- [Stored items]
/-- The cells between two markers at the width in use (19 R389). -/
def Base.markerCells (b : Base) (n : Nat) : Nat := 1024 * b.fld (eflPage n) EFL.STAT_WIDTH

/-- A marker's words, one a lane, are as they must be (19 R389). -/
def markerOk (ws : List (BitVec 40)) (width count : Nat) : Bool :=
  ws.length == width && (List.range width).all fun l =>
    let w := (ws.getD l 0).toNat
    nget w 39 16 == 0xB4E178 && nget w 15 12 == l && nget w 11 0 == count % 4096

/-- MARKER (19 R389, R393): the marker words of lanes 0 to W - 1. The first with MCOUNT 0 brings the link UP; a marker
fault on an UP link, a marker out of its place included, retrains it. MCOUNT (sent) goes on by a number of markers the model does not time: a free value. -/
def execMarker (n : Fin 8) (ws : List (BitVec 40)) (s : State) : Host.Outcome State Fault Refusal :=
  let x := eflAt s.efl n
  let up := s.b.eflState n == eUP
  if !up && x.step != 3 then .next s
  else if markerOk ws (s.b.fld (.efl n) EFL.STAT_WIDTH) x.rxCount && (!up || x.rxCells == s.b.markerCells n) then
    let s1 := s.eflUpd n fun x => { x with rxState := lfsrLoad x.rxKey x.rxCount, rxCount := (x.rxCount + 1) % 2 ^ 32, rxCells := 0 }
    if up then
      .next { s1 with b := (s1.b.setFld (.efl n) EFL.MCOUNT (Config.freeBits 32 s1.b.free).toNat).bump }
    else .next (eflUp s1 n)
  else .next (eflRetrain s n)

/-- MISSING_MARKER (19 R389): no marker where one is due; the link retrains. -/
def execMissingMarker (n : Fin 8) (s : State) : Host.Outcome State Fault Refusal := .next (eflRetrain s n)

/-! ### Cells (19 R390, R391) -/

/-- Resend from the oldest unacknowledged cell; the fourth resend of one SEQ retrains. -/
def eflResend (s : State) (n : Nat) : State :=
  let x := eflAt s.efl n
  if x.replay = [] then s
  else if 3 ≤ x.resends then
    eflRetrain { s with b := s.b.addFld (eflPage n) EFL.REPLAY_CNT 1 } n
  else
    let s1 := { s with b := s.b.addFld (eflPage n) EFL.REPLAY_CNT 1 }.eflUpd n fun x =>
      { x with resends := x.resends + 1, ackAt := s.b.aonUs }
    eflEmitAll s1 n

/-- ACK of a SEQ: the cells up to it leave the replay buffer, and cells that waited for room go out. -/
def eflAck (s : State) (n ack : Nat) : State :=
  let x := eflAt s.efl n
  match (x.replay.take 256).findIdx? (fun e => e.1 == ack) with
  | none => s
  | some i =>
    let rest := x.replay.drop (i + 1)
    let fresh := (rest.take 256).drop (255 - i)
    fresh.foldl (fun s (e : Nat × EflPkt) => eflEmit s n e.1 (some e.2))
      (s.eflUpd n fun x => { x with replay := rest, resends := 0, ackAt := s.b.aonUs })

/-- Discard a faulty cell: counted, a correctable error of KIND 0x1, and NAK is due. -/
def eflDiscard (s : State) (n : Nat) : State :=
  { s with b := (s.b.addFld (eflPage n) EFL.CRC_CNT 1).corrErr (eflPage n) { kind := 1 } }.eflUpd n fun x => { x with nak := true }

/-- ACK, NAK and CREDIT of a cell's header. -/
def eflHeader (s : State) (n : Nat) (c : BitVec 640) : State :=
  let s1 := eflAck s n (hdrField c 24 15)
  let s2 := s1.eflUpd n fun x => { x with credits := min 128 (x.credits + hdrField c 33 26) }
  if hdrField c 25 25 = 1 then eflResend s2 n else s2

/-- An inbound request, as the port injects it under a tag of the hop network (19 R397). -/
def eflInReq (b : Base) (n tag prio : Nat) (addr : BitVec 48) (bytes : Nat) (be : Option (BitVec 64)) (d : BitVec 512)
    (pl ph : Bool) : HopReq :=
  ⟨⟨(768 + n) % 1024, Nat.mod_lt _ (by decide)⟩, false, ⟨b.fld (eflPage n) EFL.BIND_CTX % 8, Nat.mod_lt _ (by decide)⟩,
   ⟨prio % 4, Nat.mod_lt _ (by decide)⟩, ⟨tag % 4096, Nat.mod_lt _ (by decide)⟩, addr, ⟨bytes % 65, Nat.mod_lt _ (by decide)⟩,
   be.isSome, be.getD 0, d, pl, ph⟩

/-- An inbound request of link tag `link` is injected, or answered at the port (19 R397, R402). -/
def eflInbound (s : State) (n typ link : Nat) (r : HopReq) : State :=
  let pg := eflPage n
  let s1 := eflOutst (s.eflUpd n fun x => { x with inb := x.inb ++ [(r.tag.val, link)] }) n
  if !s.b.bit pg EFL.BIND_EN || s.b.ctxResets r.ctx.val then eflAnswer s1 n r.tag r (rspStatus stDISABLED)
  else if (typ ≠ 1 ∧ typ ≠ 4) ∨ (match dpaRegion r.addr.toNat with | .efmel _ => true | _ => false) = true then
    eflAnswer { s1 with b := s1.b.logErr pg { kind := 5, addr := r.addr.toNat, ctx := some r.ctx.val, src := some r.src.val } }
      n r.tag r (rspStatus stUNSUPPORTED)
  else s1.inject r (typ == 4) false

/-- The hop-network tag of the next inbound request: free, and not one that an inbound request waits under. -/
def State.eflNewTag (s : State) (n : Nat) : Nat :=
  ((List.range 4096).find? fun k => (SMap.get (fun _ => none) s.hop.tags (tagKey (768 + n) k)).isNone &&
    !((eflAt s.efl n).inb.any fun e => e.1 == k)).getD 0

/-- An accepted packet (19 R392, R396, R397); a request of more than 64 bytes is none that crosses. -/
def eflPacket (s : State) (n : Nat) (p : EflPkt) : State :=
  match p with
  | .req tag typ prio addr bytes be =>
    if typ = 4 then s.eflUpd n fun x => { x with inWrite := some (tag, prio, addr, bytes, be) }
    else eflInbound s n (if 64 < bytes then 0 else typ) tag (eflInReq s.b n (s.eflNewTag n) prio addr bytes be 0 false false)
  | .wdata _ d pl ph =>
    match (eflAt s.efl n).inWrite with
    | none => s
    | some (tag, prio, addr, bytes, be) =>
      eflInbound (s.eflUpd n fun x => { x with inWrite := none }) n (if 64 < bytes then 0 else 4) tag
        (eflInReq s.b n (s.eflNewTag n) prio addr bytes be d pl ph)
  | .cmp tag st =>
    match SMap.get (fun _ => none) (eflAt s.efl n).slots tag with
    | some (_, r) => eflFree { s with b := s.b.answer r (rspStatus st) } n tag
    | none => s
  | .rdata tag d pl ph =>
    match SMap.get (fun _ => none) (eflAt s.efl n).slots tag with
    | some (_, r) => eflFree { s with b := s.b.answer r (rspData d pl ph) } n tag
    | none => s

- [PROBLEM DESCRIPTION] In the lines above, find the word "eflPage" and copy every line it occurs in.

- [ANSWER BOX]
def Base.markerCells (b : Base) (n : Nat) : Nat := 1024 * b.fld (eflPage n) EFL.STAT_WIDTH
    eflRetrain { s with b := s.b.addFld (eflPage n) EFL.REPLAY_CNT 1 } n
    let s1 := { s with b := s.b.addFld (eflPage n) EFL.REPLAY_CNT 1 }.eflUpd n fun x =>
  { s with b := (s.b.addFld (eflPage n) EFL.CRC_CNT 1).corrErr (eflPage n) { kind := 1 } }.eflUpd n fun x => { x with nak := true }
  ⟨⟨(768 + n) % 1024, Nat.mod_lt _ (by decide)⟩, false, ⟨b.fld (eflPage n) EFL.BIND_CTX % 8, Nat.mod_lt _ (by decide)⟩,
  let pg := eflPage n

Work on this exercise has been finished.